-- ==== Sys2Proof/Machine/TdcUnit.lean ====
section
/-! DEFINITION. The timing inputs (12): conditioning, stamps, the timestamp log, interval units and the frequency
measurement. Edges come in bins of grid time; inside, bins and ticks count from power-on. -/

namespace Sys2Proof.Machine

def State.tdcIn (s : State) (i : Nat) : TdcIn := SMap.get .idle s.tdc.ins i
def State.setTdcIn (s : State) (i : Nat) (v : TdcIn) : State :=
  { s with tdc := { s.tdc with ins := SMap.put .idle s.tdc.ins i v } }

/-- Bins in a tick, and the dead time of 1.6 ns (R284, R285). -/
def tickBins : Nat := 5120
def deadBins : Nat := 1280

/-- A bin of grid time counted from power-on. -/
def State.binIn (s : State) (bin : Nat) : Nat := ((bin : Int) - s.clk.off * tickBins).toNat

/-- POL selects the edge. -/
def selects (pol : Nat) (rise : Bool) : Bool := if pol = 0 then rise else if pol = 1 then !rise else true

/-! ## The log (R287) -/

/-- A record enters the log, or is dropped when 1,024 are held. -/
def State.logStamp (s : State) (i bin : Nat) (rise lost : Bool) (seq : Word) : State :=
  if 1024 ≤ s.tdc.log.length then
    ((s.wr F.TDC_FIFO_STATUS_OVF [] 1).count F.TDC_FIFO_STATUS_DROPPED [] 1).note (.spine 3) 2 i
  else
    let t := bin / tickBins
    let r : List Word :=
      [BitVec.ofNat 32 t, BitVec.ofNat 32 (t / 2 ^ 32 % 2 ^ 25),
       BitVec.ofNat 32 (bin % tickBins + 2 ^ 13 * i + (if rise then 0 else 2 ^ 17) + (if lost then 2 ^ 18 else 0)), seq]
    { s with tdc := { s.tdc with log := s.tdc.log ++ [r] } }

/-- TDC_FIFO_POP (R287): a read of word 3 answers it and removes the record; an empty log reads 0. -/
def execTdcFifoPop (s : State) : Host.Outcome State Fault Refusal :=
  match s.tdc.log with
  | [] => .next (s.emit (.regData [0]))
  | r :: rest => .next ({ s with tdc := { s.tdc with log := rest } }.emit (.regData [r.getD 3 0]))

/-! ## Interval units (R288) -/

/-- Pending start of a unit: its stamp in bins of grid time, and the tick it came. -/
def State.ivStart (s : State) (k : Nat) : Option (Nat × Nat) := SMap.get none s.tdc.ivs k

def State.setIvStart (s : State) (k : Nat) (v : Option (Nat × Nat)) : State :=
  { s with tdc := { s.tdc with ivs := SMap.put none s.tdc.ivs k v } }.wrB F.TDC_IV_STATUS_PENDING [k] v.isSome

/-- A start older than 2^30 ticks at a tick is no longer pending. -/
def State.ivExpire (s : State) (k tick : Nat) : State :=
  match s.ivStart k with
  | some (_, t) => if t + 2 ^ 30 < tick then (s.setIvStart k none).count F.TDC_IV_COUNT_EXPIRED [k] 1 else s
  | none => s

/-- A STOP stamp of a unit, in bins of grid time. -/
def State.ivStop (s : State) (k inp bin : Nat) : State :=
  match s.ivStart k with
  | some (b, _) =>
    if bin < b then (s.count F.TDC_IV_STATUS_ORPHAN_STOP [k] 1).note (.spine 3) 5 inp
    else
      let d := bin - b
      let s := if s.rdB F.TDC_IV_STATUS_DONE [k] then s.wr F.TDC_IV_STATUS_OVERWRITE [k] 1 else s
      let s := if d = 0 then s.wr F.TDC_IV_STATUS_SAME_BIN [k] 1 else s
      let s := (s.wr F.TDC_IV_RES_LO_BINS_LO [k] d).wr F.TDC_IV_RES_HI_BINS_HI [k] (d / 2 ^ 32)
      let s := (s.wr F.TDC_IV_STOP_TICK_TICK [k] (short (bin / tickBins))).wr F.TDC_IV_STATUS_DONE [k] 1
      let s := s.setIvStart k none
      if s.rdB F.TDC_IV_CFG_IRQ [k] then s.signal 96 else s
  | none => (s.count F.TDC_IV_STATUS_ORPHAN_STOP [k] 1).note (.spine 3) 5 inp

/-- A START stamp of a unit: it replaces a pending one. -/
def State.ivBegin (s : State) (k bin tick : Nat) : State :=
  (if (s.ivStart k).isSome then s.count F.TDC_IV_COUNT_RESTART [k] 1 else s).setIvStart k (some (bin, tick))

/-- A stamp in bins of grid time, which came in a tick, reaches the interval units: first as a STOP, then as a START. -/
def State.intervals (s : State) (inp bin tick : Nat) (rise : Bool) : State :=
  (List.range 4).foldl (fun s k =>
    let hit := fun (src pol : Fld) =>
      s.rdB F.TDC_IV_CFG_EN [k] && decide (s.rd src [k] = inp) && decide (s.rd pol [k] = if rise then 0 else 1)
    let stop := hit F.TDC_IV_CFG_STOP F.TDC_IV_CFG_STOP_POL
    let start := hit F.TDC_IV_CFG_START F.TDC_IV_CFG_START_POL
    let s := if stop || start then s.ivExpire k tick else s
    let s := if stop then s.ivStop k inp bin else s
    if start then s.ivBegin k bin tick else s) s

/-- INTERVAL_START_EXPIRE: a pending start older than 2^30 ticks is cleared. -/
def execIntervalStartExpire (iv : Nat) (s : State) : Host.Outcome State Fault Refusal :=
  .next (s.ivExpire iv s.now)

/-! ## Frequency (R289) -/

/-- A rising edge in the open gate of its input counts, past the dead time of the edge counted before it. -/
def State.freqEdge (s : State) (inp bin : Nat) (rise : Bool) : State :=
  match s.tdc.freq with
  | some r =>
    if rise ∧ s.rd F.TDC_FREQ_CFG_SRC [] = inp ∧ r.start ≤ bin / tickBins ∧
        bin / tickBins < r.start + s.rd F.TDC_FREQ_GATE_GATE [] ∧ (r.n = 0 ∨ r.last + deadBins ≤ bin) then
      { s with tdc := { s.tdc with freq := some { r with first := if r.n = 0 then bin else r.first, last := bin, n := r.n + 1 } } }
    else s
  | none => s

/-- GO takes effect at the present boundary: the gate opens, unless one is open. -/
def State.applyFreqGo (s : State) : State :=
  if s.tdc.freq.isSome then s
  else { s with tdc := { s.tdc with freq := some ⟨s.now, 0, 0, 0⟩ } }.wr F.TDC_FREQ_STATUS_BUSY [] 1

/-- TDC_FREQ_GO (R289): discarded while BUSY is 1. -/
def execTdcFreqGo (s : State) : Host.Outcome State Fault Refusal :=
  if s.rdB F.TDC_FREQ_STATUS_BUSY [] then .next s else .next (s.stage .freqGo false)

/-- TDC_FREQ_GATE_END (R289). -/
def execTdcFreqGateEnd (s : State) : Host.Outcome State Fault Refusal :=
  match s.tdc.freq with
  | some r =>
    if r.start + s.rd F.TDC_FREQ_GATE_GATE [] ≤ s.now then
      let span := r.last - r.first
      let f := if r.n < 2 ∨ span = 0 then 0 else (roundDiv (((r.n - 1) * 8 * 10 ^ 14 : Nat) : Int) span).toNat
      let s := { s with tdc := { s.tdc with freq := none } }
      let s := (s.wr F.TDC_FREQ_EDGES_N [] r.n).wr F.TDC_FREQ_SPAN_LO_SPAN_LO [] span
      let s := (s.wr F.TDC_FREQ_SPAN_HI_SPAN_HI [] (span / 2 ^ 32)).wr F.TDC_FREQ_MHZ_LO_F_LO [] f
      let s := (s.wr F.TDC_FREQ_MHZ_HI_F_HI [] (f / 2 ^ 32)).wr F.TDC_FREQ_STATUS_BUSY [] 0
      let s := (if r.n < 2 then s.wr F.TDC_FREQ_STATUS_NO_SIGNAL [] 1 else s).wr F.TDC_FREQ_STATUS_DONE [] 1
      .next (if s.rdB F.TDC_FREQ_CFG_IRQ [] then s.signal 96 else s)
    else .next s
  | none => .next s

/-! ## Edges (R282-R286) -/

/-- A stamped edge reaches the registers, the log, the interval units, the consumers and the time service. -/
def State.stampEdge (s : State) (i bin grid : Nat) (rise : Bool) : State :=
  let v := s.tdcIn i
  let seq := v.seq + 1
  let s := s.setTdcIn i { v with lastBin := some bin, lost := false, seq := seq }
  let t := grid / tickBins
  let s := (s.wr F.TDC_IN_LAST_LO_TICK [i] t).wr F.TDC_IN_LAST_HI_TICK_HI [i] (t / 2 ^ 32)
  let s := (s.wr F.TDC_IN_LAST_FINE_FINE [i] (grid % tickBins)).wrB F.TDC_IN_LAST_FINE_EDGE [i] (!rise)
  if i = 9 then s
  else
    let s := if s.rdB F.TDC_IN_CFG_LOG [i] then s.logStamp i grid rise v.lost seq else s
    let s := s.intervals i grid (bin / tickBins) rise
    let s := ((s.trigEdge i (bin / tickBins)).jobEdge i (bin / tickBins)).injEdge i
    if i = 8 then s.syncStamp grid else s

/-- An edge is lost: in the dead time it marks the next stamp. -/
def State.loseEdge (s : State) (i : Nat) (dead : Bool) : State :=
  let s := s.count F.TDC_IN_DEAD_COUNT [i] 1
  if dead then
    let s := s.setTdcIn i { s.tdcIn i with lost := true }
    (s.wr F.TDC_IN_STATUS_DEADTIME [i] 1).note (.spine 3) 3 i
  else s

/-- TDC_EDGE (R282-R286): a transition at a ball, inverted by INV. One that returns before FILT is, with its return, a
glitch: this command stands for both. -/
def execTdcEdge (inp bin : Nat) (rise : Bool) (held : Nat) (s : State) : Host.Outcome State Fault Refusal :=
  let b := s.binIn bin
  if inp < 10 ∧ b / tickBins ≤ s.now then
    let rise := rise != s.rdB F.TDC_IN_CFG_INV [inp]
    let glitch := decide (held < s.rd F.TDC_IN_CFG_FILT [inp])
    let s := s.wrB F.TDC_IN_STATUS_LEVEL [inp] (rise != glitch)
    let v := s.tdcIn inp
    let dead := match v.lastBin with
      | some l => decide (l ≤ b) && decide (b < l + deadBins)
      | none => false
    let lost := decide (v.swapAt = b / tickBins + 1)
    if !s.rdB F.TDC_IN_CFG_EN [inp] || (s.fenced ⟨13, 0xFF, inp⟩ && !lost) then .next s
    else if glitch then .next ((s.count F.TDC_IN_STATUS_GLITCH [inp] 1).note (.spine 3) 4 inp)
    else if selects (s.rd F.TDC_IN_CFG_POL [inp]) rise then
      if dead then .next (s.loseEdge inp true)
      else if lost then .next (s.loseEdge inp false)
      else .next ((s.stampEdge inp b bin rise).freqEdge inp b rise)
    else if dead || lost then .next s
    else .next (s.freqEdge inp b rise)
  else .next s

/-- TDC_LINE_SWAP (R286): the lines swap at the next tick boundary, after a calibration or because the line in service has
lost lock; with neither line locked the input is fenced. -/
def execTdcLineSwap (inp : Nat) (dllLost : Bool) (s : State) : Host.Outcome State Fault Refusal :=
  let v := s.tdcIn inp
  if 10 ≤ inp ∨ s.fenced ⟨13, 0xFF, inp⟩ then .next s
  else if !dllLost then .next (s.setTdcIn inp { v with dllBad := false, swap := true })
  else
    let t := s.setTdcIn inp { v with swapAt := s.now + 1, dllBad := true, swap := !v.dllBad }
    .next (if v.dllBad then t.fault (.spine 3) 0 inp else t.note (.spine 3) 1 inp)

/-- The swaps that are due come into force at the present boundary. -/
def State.swapLines (s : State) : State :=
  (List.range 10).foldl (fun s i =>
    if (s.tdcIn i).swap then
      (s.setTdcIn i { s.tdcIn i with swap := false }).wr F.TDC_IN_STATUS_LINE [i] (1 - s.rd F.TDC_IN_STATUS_LINE [i])
    else s) s

end Sys2Proof.Machine
end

Problem:
Your answer must be a single number: the count of lines in these records that contain "deadBins".

Exercise answer:
3